2002 Denver Annual Meeting (October 27-30, 2002)

Paper No. 22
Presentation Time: 1:30 PM-5:30 PM


SNYDER, Edward M., Institute for Environmental Studies, Shepherd College, Shepherdstown, WV 25443, HAGEMAN, Steven J., Department of Geology, Appalachian State Univ, Boone, NC 28608 and BLAKE, Daniel B., Department of Geology, Univ of Illinois, Urbana, IL 61801-2919, esnyder@shepherd.edu

In recent years, bryozoans have proven important to the study of organic evolution from the paleobiological perspective because of their complexity and abundance. Recent research has focused on the younger cheilostomes with Paleozoic bryozoans receiving limited emphasis and that largely on faunas of the earlier Paleozoic. It is important to further treat these epifaunal suspension-feeding faunas that dominated before the Mesozoic Marine Revolution.
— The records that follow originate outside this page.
-- ==== Sys2Proof/Syntax.lean ====
section
/-! DEFINITION. The instructions: the 16 operations of the request port (spec/30_encoding.md R61) and the 13 wire
commands (spec/43_wire_commands.md R170), one constructor for each row of spec/opcode_table.json. -/

namespace Sys2Proof

/-- The 13 commands of the wire command table (R170), in its order. -/
inductive WireCmd
  | getPosition
  | moveAbs
  | sync
  | gotoDone
  | abort
  | setMaxPos
  | setSlewLimit
  | fanGet
  | fanSet
  | calGet
  | calSet
  | tempGet
  | getVersion
  deriving DecidableEq, Repr

/-- The two forms in which a wire command reaches the block, the pseudo-operations of R79. -/
inductive WireForm
  /-- `REQ X, payload=[...]`: build the command's request frame. -/
  | request (payload : List Byte)
  /-- `RSP X, in=[...]`: validate and parse the bytes received as its response. -/
  | response (received : List Byte)
  deriving DecidableEq, Repr

/-- One operation of the host's sequence. An operand `inp` is `IN[0..INLEN-1]`, and its length is `INLEN`: the bytes of
`IN` at and past `INLEN` "have no effect on any operation" (spec/20_memory.md R41). An operation carries the request fields it
reads and no other (R60). -/
inductive Instr
  | nop
  | ckClear
  | ckAdd (inp : List Byte)
  | ckRead
  | cksum (inp : List Byte)
  | ckVerify (inp : List Byte)
  | encode (src dst cmd : Byte) (inp : List Byte)
  | decode (inp : List Byte) (explen : Byte)
  | pack24 (val : Word24)
  | pack16 (val : Word24)
  | flagEnc (val : Word24)
  | unpack24u (off : Byte)
  | unpack24s (off : Byte)
  | decS12 (off : Byte)
  | flagDec (off : Byte)
  | sreset
  | getPosition (form : WireForm)
  | moveAbs (form : WireForm)
  | sync (form : WireForm)
  | gotoDone (form : WireForm)
  | abort (form : WireForm)
  | setMaxPos (form : WireForm)
  | setSlewLimit (form : WireForm)
  | fanGet (form : WireForm)
  | fanSet (form : WireForm)
  | calGet (form : WireForm)
  | calSet (form : WireForm)
  | tempGet (form : WireForm)
  | getVersion (form : WireForm)
  deriving DecidableEq, Repr

/-- The instruction of a wire command in one of its forms. -/
def WireCmd.instr : WireCmd → WireForm → Instr
  | .getPosition, f => .getPosition f
  | .moveAbs, f => .moveAbs f
  | .sync, f => .sync f
  | .gotoDone, f => .gotoDone f
  | .abort, f => .abort f
  | .setMaxPos, f => .setMaxPos f
  | .setSlewLimit, f => .setSlewLimit f
  | .fanGet, f => .fanGet f
  | .fanSet, f => .fanSet f
  | .calGet, f => .calGet f
  | .calSet, f => .calSet f
  | .tempGet, f => .tempGet f
  | .getVersion, f => .getVersion f

/-- Why a record on the port is no instruction. No `OP` value is among the reasons (R75). -/
inductive DecodeError
  /-- Bits 7:4 of the first byte are none of the three formats (log entry 2). -/
  | reservedFormat
  /-- A pseudo-operation whose command number is none of the 13 (log entry 2). -/
  | noSuchCommand
  /-- A `REQ` with a payload length no parameter value gives that command (R79, log entry 9). -/
  | payloadLength
  deriving DecidableEq, Repr

end Sys2Proof
end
The Middle Mississippian (Valmeyeran) Warsaw Formation of the upper Mississippi Valley contains a Paleozoic bryozoan "laboratory." About 64 bryozoan species are recognized, of which only the fenestrates (37 species) have received modern systematic treatment. The fauna also includes 20 branching (or dendroid) species assignable to the orders Cryptostomata and Trepostomata. The remainder includes about four cystoporates and one cyclostome. Fifteen of the dendroid species belong to five rhabdomesine families (representing the same phylogenetic branch as the fenestrates) whereas only five species of Trepostomata occur, perhaps all belonging to the family Stenoporidae. Limited trepostome presence in a rich Carboniferous fauna illustrates changing dominance through the Paleozoic. Although the fauna was carefully studied by E.O. Ulrich, one new genus and ten new species of dendroid bryozoans are recognized. Ongoing new taxon discovery in an intensively studied fauna suggests that even further additions can be expected.
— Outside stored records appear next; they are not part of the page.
-- ==== Sys2Proof/Certificates/Slice0/Obligations.lean ====
section
/-! DEFINITION. The statements for the provers, from the spec's numbered rules. `Σ` of R9 is written
`(bs.map BitVec.toNat).sum`; the next states are written out as record updates, so each equality is also a frame. The
encoding of an operation (`OP[3:0]`, R61) is stated through `decodeTableWord`, in the numbering of spec/opcode_table.json, with
every other field of the record zero. -/

open Sys2Proof Sys2Proof.Machine

/-! ## Encoding and the host's sequence -/

/-- 30_encoding.md R61, in the record layout of log entry 1 (DESIGN CHOICE): each of the 16 values of `OP` selects its
operation, with the fields R60 marks for it. -/
def Obligations.OpValuesSelectTheirOperations : Prop :=
  ∀ (src dst cmd explen v0 v1 v2 off : Byte) (inp : List Byte), inp.length ≤ 255 →
    let word := fun op : Byte => [op, src, dst, cmd, BitVec.ofNat 8 inp.length, explen, v0, v1, v2, off] ++ inp
    decode (word 0x00#8) = .ok .nop ∧
    decode (word 0x01#8) = .ok .ckClear ∧
    decode (word 0x02#8) = .ok (.ckAdd inp) ∧
    decode (word 0x03#8) = .ok .ckRead ∧
    decode (word 0x04#8) = .ok (.cksum inp) ∧
    decode (word 0x05#8) = .ok (.ckVerify inp) ∧
    decode (word 0x06#8) = .ok (.encode src dst cmd inp) ∧
    decode (word 0x07#8) = .ok (.decode inp explen) ∧
    decode (word 0x08#8) = .ok (.pack24 (v2 ++ v1 ++ v0)) ∧
    decode (word 0x09#8) = .ok (.pack16 (v2 ++ v1 ++ v0)) ∧
    decode (word 0x0A#8) = .ok (.flagEnc (v2 ++ v1 ++ v0)) ∧
    decode (word 0x0B#8) = .ok (.unpack24u off) ∧
    decode (word 0x0C#8) = .ok (.unpack24s off) ∧
    decode (word 0x0D#8) = .ok (.decS12 off) ∧
    decode (word 0x0E#8) = .ok (.flagDec off) ∧
    decode (word 0x0F#8) = .ok .sreset

/-- Words written out by hand, one of each family: OP values of R61, fields of R60 in the layout of log entry 1, tags of log
entry 2 (DESIGN CHOICE). The records shorter than ten bytes rest on log entry 10 (DEDUCED: a missing byte reads as zero), and
the refusal of `[0x11]`, MOVE_ABS's REQ without a payload, on log entry 9 (DEDUCED: it has the empty payload). -/
def Obligations.SpelledWordsDecode : Prop :=
  decode [0x02#8, 0#8, 0#8, 0#8, 2#8, 0#8, 0#8, 0#8, 0#8, 0#8, 0x80#8, 0x7F#8] = .ok (.ckAdd [0x80#8, 0x7F#8]) ∧
  decode [0x06#8, 0x20#8, 0x12#8, 0x01#8] = .ok (.encode 0x20#8 0x12#8 0x01#8 []) ∧
  decode [0x08#8, 0#8, 0#8, 0#8, 0#8, 0#8, 0x56#8, 0x34#8, 0x12#8] = .ok (.pack24 0x123456#24) ∧
  decode [0x07#8, 0#8, 0#8, 0#8, 1#8, 6#8, 0#8, 0#8, 0#8, 0#8, 0x3B#8] = .ok (.decode [0x3B#8] 6#8) ∧
  decode [0x0D#8, 0#8, 0#8, 0#8, 0#8, 0#8, 0#8, 0#8, 0#8, 2#8] = .ok (.decS12 2#8) ∧
  decode [0x0F#8] = .ok .sreset ∧
  decode [0x10#8] = .ok (.getPosition (.request [])) ∧
  decode [0x28#8, 0#8, 0#8, 0#8, 1#8, 0#8, 0#8, 0#8, 0#8, 0#8, 0x3B#8] = .ok (.fanSet (.response [0x3B#8])) ∧
  decode [0x11#8] = .error .payloadLength ∧
  decode [0x1D#8] = .error .noSuchCommand ∧
  decode [0x30#8] = .error .reservedFormat

/-- 30_encoding.md R60 ("It ignores the others, whatever their values") and 20_memory.md R41 ("Only `IN[0..INLEN-1]` is
read"), in the layout of log entry 1 (DESIGN CHOICE): two operation requests that agree in `OP` and in the fields its
operation reads are the same operation. -/
def Obligations.UnreadRequestFieldsHaveNoEffect : Prop :=
  ∀ r r' : List Byte, recordFormat r = 0 → recordFormat r' = 0 → recordOp r = recordOp r' →
    let sameInput := recordInlen r = recordInlen r' ∧
      ∀ k, k < (recordInlen r).toNat → recordByte r (10 + k) = recordByte r' (10 + k)
    (recordOp r ∈ [0x0, 0x1, 0x3, 0xF] → decode r = decode r') ∧
    (recordOp r ∈ [0x2, 0x4, 0x5] → sameInput → decode r = decode r') ∧
    (recordOp r = 0x6 → sameInput → recordSrc r = recordSrc r' → recordDst r = recordDst r' →
      recordCmd r = recordCmd r' → decode r = decode r') ∧
    (recordOp r = 0x7 → sameInput → recordExplen r = recordExplen r' → decode r = decode r') ∧
    (recordOp r ∈ [0x8, 0x9, 0xA] → recordVal r = recordVal r' → decode r = decode r') ∧
    (recordOp r ∈ [0xB, 0xC, 0xD, 0xE] → recordOff r = recordOff r' → decode r = decode r')

/-- Decode and encode agree, for every well-formed instruction with every operand the record admits. -/
def Obligations.DecodeOfEncodeIsTheInstruction : Prop :=
  ∀ i : Instr, i.wellFormed = true → decode (encode i) = .ok i

/-- The decoder answers well-formed instructions only. That it answers no REQ whose payload length is outside the command's
class, an absent payload included, is log entry 9 (DEDUCED); the tags are log entry 2 (DESIGN CHOICE), and the zero for a
missing byte log entry 10 (DEDUCED). -/
def Obligations.DecodedInstructionsAreWellFormed : Prop :=
  ∀ (r : List Byte) (i : Instr), decode r = .ok i → i.wellFormed = true

/-- 30_encoding.md R75 ("No `OP` value traps"), in the layout of log entry 1 (DESIGN CHOICE): every record of the request
port's format is an operation, and it completes in every state. -/
def Obligations.EveryOpValueIsAnOperationThatCompletes : Prop :=
  ∀ r : List Byte, recordFormat r = 0 → ∃ i, decode r = .ok i ∧ ∀ s : State, ∃ t, exec i s = .next t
Taxonomic analyses of Paleozoic bryozoans require use of both exterior and interior characters. Quantitative analyses document subtle but crucial aspects of morphology, variation, and species groupings comparable to that demonstrated earlier for Warsaw fenestrates. Zooecial characters (e.g. three-dimensional chamber form and dimensions; apertural shape and dimensions; septal and hemiseptal development and placement) and extrazooecial structures (e.g. stylet type, shape, and development; and metapore size, shape, and development) are quite consistent within species whereas zoarial characters (e.g. endozonal and exozonal thicknesses, branch width, branching frequency) are more variable, presumably reflecting astogenetic state and microenvironmental conditions.